- **AVAILABLE DATA**
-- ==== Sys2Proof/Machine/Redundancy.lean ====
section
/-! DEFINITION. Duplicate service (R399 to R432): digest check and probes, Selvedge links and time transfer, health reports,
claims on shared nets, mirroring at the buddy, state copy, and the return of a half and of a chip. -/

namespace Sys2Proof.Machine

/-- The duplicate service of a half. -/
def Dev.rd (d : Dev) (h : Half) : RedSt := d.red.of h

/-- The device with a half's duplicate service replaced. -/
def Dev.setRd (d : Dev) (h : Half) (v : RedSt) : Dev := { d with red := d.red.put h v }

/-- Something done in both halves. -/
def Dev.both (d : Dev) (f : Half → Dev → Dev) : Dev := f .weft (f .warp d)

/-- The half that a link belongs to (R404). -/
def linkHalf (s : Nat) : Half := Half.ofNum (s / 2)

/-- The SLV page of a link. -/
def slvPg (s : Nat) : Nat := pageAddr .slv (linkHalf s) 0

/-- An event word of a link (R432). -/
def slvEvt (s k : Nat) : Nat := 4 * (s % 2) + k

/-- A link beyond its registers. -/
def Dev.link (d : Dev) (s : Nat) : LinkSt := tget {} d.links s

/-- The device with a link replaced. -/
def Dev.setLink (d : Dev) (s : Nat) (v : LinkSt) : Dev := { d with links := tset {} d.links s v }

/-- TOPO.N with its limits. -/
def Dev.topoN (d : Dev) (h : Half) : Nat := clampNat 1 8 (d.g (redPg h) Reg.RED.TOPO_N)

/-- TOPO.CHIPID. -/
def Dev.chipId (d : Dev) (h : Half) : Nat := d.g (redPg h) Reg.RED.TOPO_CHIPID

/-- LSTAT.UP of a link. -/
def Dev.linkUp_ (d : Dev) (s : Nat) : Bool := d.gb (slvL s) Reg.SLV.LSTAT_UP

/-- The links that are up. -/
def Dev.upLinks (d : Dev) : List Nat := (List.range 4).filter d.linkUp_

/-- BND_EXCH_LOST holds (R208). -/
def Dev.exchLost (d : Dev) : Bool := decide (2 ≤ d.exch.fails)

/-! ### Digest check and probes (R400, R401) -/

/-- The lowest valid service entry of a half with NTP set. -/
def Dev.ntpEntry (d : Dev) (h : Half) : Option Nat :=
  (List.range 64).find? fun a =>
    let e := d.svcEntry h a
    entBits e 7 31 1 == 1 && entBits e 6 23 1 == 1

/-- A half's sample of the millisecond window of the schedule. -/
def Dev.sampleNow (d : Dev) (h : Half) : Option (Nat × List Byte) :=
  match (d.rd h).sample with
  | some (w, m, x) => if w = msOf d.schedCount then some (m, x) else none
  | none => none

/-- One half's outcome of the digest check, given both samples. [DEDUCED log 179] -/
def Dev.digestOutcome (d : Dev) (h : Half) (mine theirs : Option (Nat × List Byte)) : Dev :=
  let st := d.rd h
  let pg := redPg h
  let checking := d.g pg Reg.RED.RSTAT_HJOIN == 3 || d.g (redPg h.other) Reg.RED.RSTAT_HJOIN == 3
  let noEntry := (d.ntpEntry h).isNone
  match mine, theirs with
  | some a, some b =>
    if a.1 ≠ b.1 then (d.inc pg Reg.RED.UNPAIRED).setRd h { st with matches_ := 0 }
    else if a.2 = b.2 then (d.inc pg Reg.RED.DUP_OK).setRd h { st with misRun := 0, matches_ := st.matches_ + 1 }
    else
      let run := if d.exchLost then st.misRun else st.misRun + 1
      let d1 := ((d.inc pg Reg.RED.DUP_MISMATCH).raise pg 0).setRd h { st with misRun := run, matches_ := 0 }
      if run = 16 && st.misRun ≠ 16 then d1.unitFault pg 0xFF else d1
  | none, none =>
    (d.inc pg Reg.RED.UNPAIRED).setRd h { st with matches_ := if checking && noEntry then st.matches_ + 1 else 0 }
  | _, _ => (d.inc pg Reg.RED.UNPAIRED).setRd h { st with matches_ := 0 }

- **WHAT IS NEEDED**
Set down all of the entries again, keeping every line exactly as it is.

- **WRITTEN RESPONSE**
-- ==== Sys2Proof/Machine/Redundancy.lean ====
section
/-! DEFINITION. Duplicate service (R399 to R432): digest check and probes, Selvedge links and time transfer, health reports,
claims on shared nets, mirroring at the buddy, state copy, and the return of a half and of a chip. -/

namespace Sys2Proof.Machine

/-- The duplicate service of a half. -/
def Dev.rd (d : Dev) (h : Half) : RedSt := d.red.of h

/-- The device with a half's duplicate service replaced. -/
def Dev.setRd (d : Dev) (h : Half) (v : RedSt) : Dev := { d with red := d.red.put h v }

/-- Something done in both halves. -/
def Dev.both (d : Dev) (f : Half → Dev → Dev) : Dev := f .weft (f .warp d)

/-- The half that a link belongs to (R404). -/
def linkHalf (s : Nat) : Half := Half.ofNum (s / 2)

/-- The SLV page of a link. -/
def slvPg (s : Nat) : Nat := pageAddr .slv (linkHalf s) 0

/-- An event word of a link (R432). -/
def slvEvt (s k : Nat) : Nat := 4 * (s % 2) + k

/-- A link beyond its registers. -/
def Dev.link (d : Dev) (s : Nat) : LinkSt := tget {} d.links s

/-- The device with a link replaced. -/
def Dev.setLink (d : Dev) (s : Nat) (v : LinkSt) : Dev := { d with links := tset {} d.links s v }

/-- TOPO.N with its limits. -/
def Dev.topoN (d : Dev) (h : Half) : Nat := clampNat 1 8 (d.g (redPg h) Reg.RED.TOPO_N)

/-- TOPO.CHIPID. -/
def Dev.chipId (d : Dev) (h : Half) : Nat := d.g (redPg h) Reg.RED.TOPO_CHIPID

/-- LSTAT.UP of a link. -/
def Dev.linkUp_ (d : Dev) (s : Nat) : Bool := d.gb (slvL s) Reg.SLV.LSTAT_UP

/-- The links that are up. -/
def Dev.upLinks (d : Dev) : List Nat := (List.range 4).filter d.linkUp_

/-- BND_EXCH_LOST holds (R208). -/
def Dev.exchLost (d : Dev) : Bool := decide (2 ≤ d.exch.fails)

/-! ### Digest check and probes (R400, R401) -/

/-- The lowest valid service entry of a half with NTP set. -/
def Dev.ntpEntry (d : Dev) (h : Half) : Option Nat :=
  (List.range 64).find? fun a =>
    let e := d.svcEntry h a
    entBits e 7 31 1 == 1 && entBits e 6 23 1 == 1

/-- A half's sample of the millisecond window of the schedule. -/
def Dev.sampleNow (d : Dev) (h : Half) : Option (Nat × List Byte) :=
  match (d.rd h).sample with
  | some (w, m, x) => if w = msOf d.schedCount then some (m, x) else none
  | none => none

/-- One half's outcome of the digest check, given both samples. [DEDUCED log 179] -/
def Dev.digestOutcome (d : Dev) (h : Half) (mine theirs : Option (Nat × List Byte)) : Dev :=
  let st := d.rd h
  let pg := redPg h
  let checking := d.g pg Reg.RED.RSTAT_HJOIN == 3 || d.g (redPg h.other) Reg.RED.RSTAT_HJOIN == 3
  let noEntry := (d.ntpEntry h).isNone
  match mine, theirs with
  | some a, some b =>
    if a.1 ≠ b.1 then (d.inc pg Reg.RED.UNPAIRED).setRd h { st with matches_ := 0 }
    else if a.2 = b.2 then (d.inc pg Reg.RED.DUP_OK).setRd h { st with misRun := 0, matches_ := st.matches_ + 1 }
    else
      let run := if d.exchLost then st.misRun else st.misRun + 1
      let d1 := ((d.inc pg Reg.RED.DUP_MISMATCH).raise pg 0).setRd h { st with misRun := run, matches_ := 0 }
      if run = 16 && st.misRun ≠ 16 then d1.unitFault pg 0xFF else d1
  | none, none =>
    (d.inc pg Reg.RED.UNPAIRED).setRd h { st with matches_ := if checking && noEntry then st.matches_ + 1 else 0 }
  | _, _ => (d.inc pg Reg.RED.UNPAIRED).setRd h { st with matches_ := 0 }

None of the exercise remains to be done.